YOLO without the NMS hangover
A real-time object detector that finally ditches non-maximum suppression to cut latency and simplify deployment.
What it does YOLOv10 is a real-time object detector that removes the usual post-processing bottleneck. It trains with dual label assignments so the model learns to suppress duplicate boxes itself, eliminating the need for NMS at inference time. The authors also re-examined every YOLO component for wasted computation—trimming redundancy while keeping accuracy.

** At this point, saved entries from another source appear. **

-- ==== Sys2Proof/Tests/Slice0.lean ====
section
/-! SUPPORT. The author's own tests: ill-formed commands that the checks refuse, the layouts of section
9.6 and the manual's worked values, one step at a time; and for each statement that has hypotheses a
witness that meets them, clause by clause. Expected values are taken from spec/, with their place. -/

-- One theorem after the other: each is evaluated by the kernel, and many at once hold many threads.
set_option Elab.async false

namespace Sys2Proof.Tests

open Sys2Proof.Machine

/-! ## WellFormed: one ill-formed term for each check -/

/-- Header ranges of section 9.2: dst above 62, src 0 and above 62, hop above 31, seq above 255. -/
theorem test_header_ranges_are_checked :
    Instr.wellFormed (.collect ⟨.up, 63, 1, 0, 0⟩) = false
      ∧ Instr.wellFormed (.collect ⟨.up, 17, 0, 0, 0⟩) = false
      ∧ Instr.wellFormed (.collect ⟨.up, 17, 63, 0, 0⟩) = false
      ∧ Instr.wellFormed (.collect ⟨.up, 17, 1, 32, 0⟩) = false
      ∧ Instr.wellFormed (.collect ⟨.up, 17, 1, 0, 256⟩) = false
      ∧ Instr.wellFormed (.collect ⟨.up, 62, 62, 31, 255⟩) = true := by decide

/-- A header in range. -/
def rx : Rx := ⟨.up, 17, 1, 31, 5⟩

/-- The same header, broadcast. -/
def all : Rx := { rx with dst := 0 }

/-- The same header, addressed to another node. -/
def other : Rx := { rx with dst := 62 }

/-- Payload fields that their bytes cannot spell. -/
theorem test_operand_widths_are_checked :
    Instr.wellFormed (.powerOn 64 .r115200 .active) = false
      ∧ Instr.wellFormed (.frameReception .up 0 []) = false
      ∧ Instr.wellFormed (.unknownKind rx 0x01 []) = false
      ∧ Instr.wellFormed (.unknownKind rx 0x06 (List.replicate 49 0)) = false
      ∧ Instr.wellFormed (.zoneAlarm rx 256 none) = false
      ∧ Instr.wellFormed (.zoneAlarm rx 0 (some ⟨65536, 0⟩)) = false
      ∧ Instr.wellFormed (.zoneAlarm rx 0 (some ⟨0, 65536⟩)) = false
      ∧ Instr.wellFormed (.zoneReset rx 256) = false
      ∧ Instr.wellFormed (.weather rx 65536 0 0) = false
      ∧ Instr.wellFormed (.weather rx 0 256 0) = false
      ∧ Instr.wellFormed (.weather rx 0 0 256) = false
      ∧ Instr.wellFormed (.groupSet rx 256 0 0) = false
      ∧ Instr.wellFormed (.groupSet rx 0 65536 0) = false
      ∧ Instr.wellFormed (.groupSet rx 0 0 256) = false
      ∧ Instr.wellFormed (.groupRelease rx 256) = false := by decide

theorem test_management_widths_are_checked :
    Instr.wellFormed (.setWrite rx 256 0 []) = false
      ∧ Instr.wellFormed (.setWrite rx 0 256 []) = false
      ∧ Instr.wellFormed (.setWrite rx 0 0 (List.replicate 47 0)) = false
      ∧ Instr.wellFormed (.setCommit rx 65536 0) = false
      ∧ Instr.wellFormed (.setCommit rx 0 4294967296) = false
      ∧ Instr.wellFormed (.read rx 256 0 0) = false
      ∧ Instr.wellFormed (.read rx 0 256 0) = false
      ∧ Instr.wellFormed (.read rx 0 0 256) = false
      ∧ Instr.wellFormed (.query rx 256 0) = false
      ∧ Instr.wellFormed (.query rx 0 256) = false
      ∧ Instr.wellFormed (.lampSet rx 256 0) = false
      ∧ Instr.wellFormed (.lampSet rx 0 256) = false
      ∧ Instr.wellFormed (.channelClear rx 256) = false
      ∧ Instr.wellFormed (.branchReception []) = false := by decide

/-! ## The states of the tests: node 17 with channel 5 of Case 1 -/

/-- Channel 5 of Case 1 (section 1.10, relieve_mm as in section 11.4). -/
def rec5 : ChannelRecord :=
  { defaultChannelRecord with
    inUse := true
    station := 6
    zones := 0b100
    facing := .sector 4
    stormCap := 250
    travelMax := 900
    strokeMm := 600
    relieveMm := 5
    fallbackPos := some 400 }

/-- The weather record of Case 1. -/
def weatherRec : WeatherRecord :=
  { defaultWeather with stormOn := 130, trimWindward := -150, trimLeeward := 100 }

/-- A set with channel 5 alone, in group 12, served in slot 2. -/
def set5 : ConfigSet :=
  { defaultSet with
    channels := defaultSet.channels.set 5 rec5
    groups := defaultSet.groups.set 12 0b100000
    weather := weatherRec
    cycle := defaultSet.cycle.set 2 (.channel 5) }

/-- The last reading of Case 1: speed 142, direction 3, no rain, in STORM. -/
def stormy : WeatherRuntime := ⟨false, true, false, 142, some 3, .stopped, .stopped, some 100000⟩

def stack5 : Stack :=
  ⟨none, none, some ⟨250, .storm, none⟩, none, some ⟨400, .group 12, none⟩, some ⟨0, .rest, none⟩⟩

/-- Channel 5 IDLE at 30 mm on its target (section 11.4). -/
def engine5 : Engine :=
  { Engine.powerOn with state := .idle, position := some 30, reportedLamp := some (.lamp .off) }

def channel5 : Channel :=
  ⟨stack5, some ⟨50, .w, .windward, true, true, false⟩, engine5, ⟨.bound, some 7, some 0⟩⟩

/-- A free port with its link UP. -/
def freePort : Port := ⟨true, [], [], none, false⟩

The interesting bit The NMS-free approach is the headline, but the quieter work is the “holistic efficiency-accuracy driven” architecture search. They optimized components jointly rather than swapping one block at a time, which is how YOLOv10-S ends up 1.8× faster than RT-DETR-R18 with 2.8× fewer parameters and similar COCO AP.
Key highlights
- Six model scales from 2.3M to 29.5M parameters, latency 1.84ms–10.70ms on COCO val
- YOLOv10-B: 46% less latency and 25% fewer params than YOLOv9-C for same AP
- Exported formats (ONNX, OpenVINO, etc.) required for fair speed benchmarks—raw PyTorch runs extra ops that skew timing
- Active ecosystem: Transformers.js web demo, Jetson Docker image, DeepSORT/ByteTrack integrations, RK3588 and OpenVINO C++ ports
- NeurIPS 2024; official PyTorch implementation with Gradio demo included
Caveats
- The README now leads with YOLOE, their newer open-vocabulary follow-up; YOLOv10 feels slightly archived
- Small or distant objects may need tuning; the authors link to community clarifications but don’t detail fixes in-repo
Verdict Worth a look if you’re deploying YOLO on edge hardware and NMS has been your profiling surprise. Skip if you need open-vocabulary detection—check their YOLOE repo instead.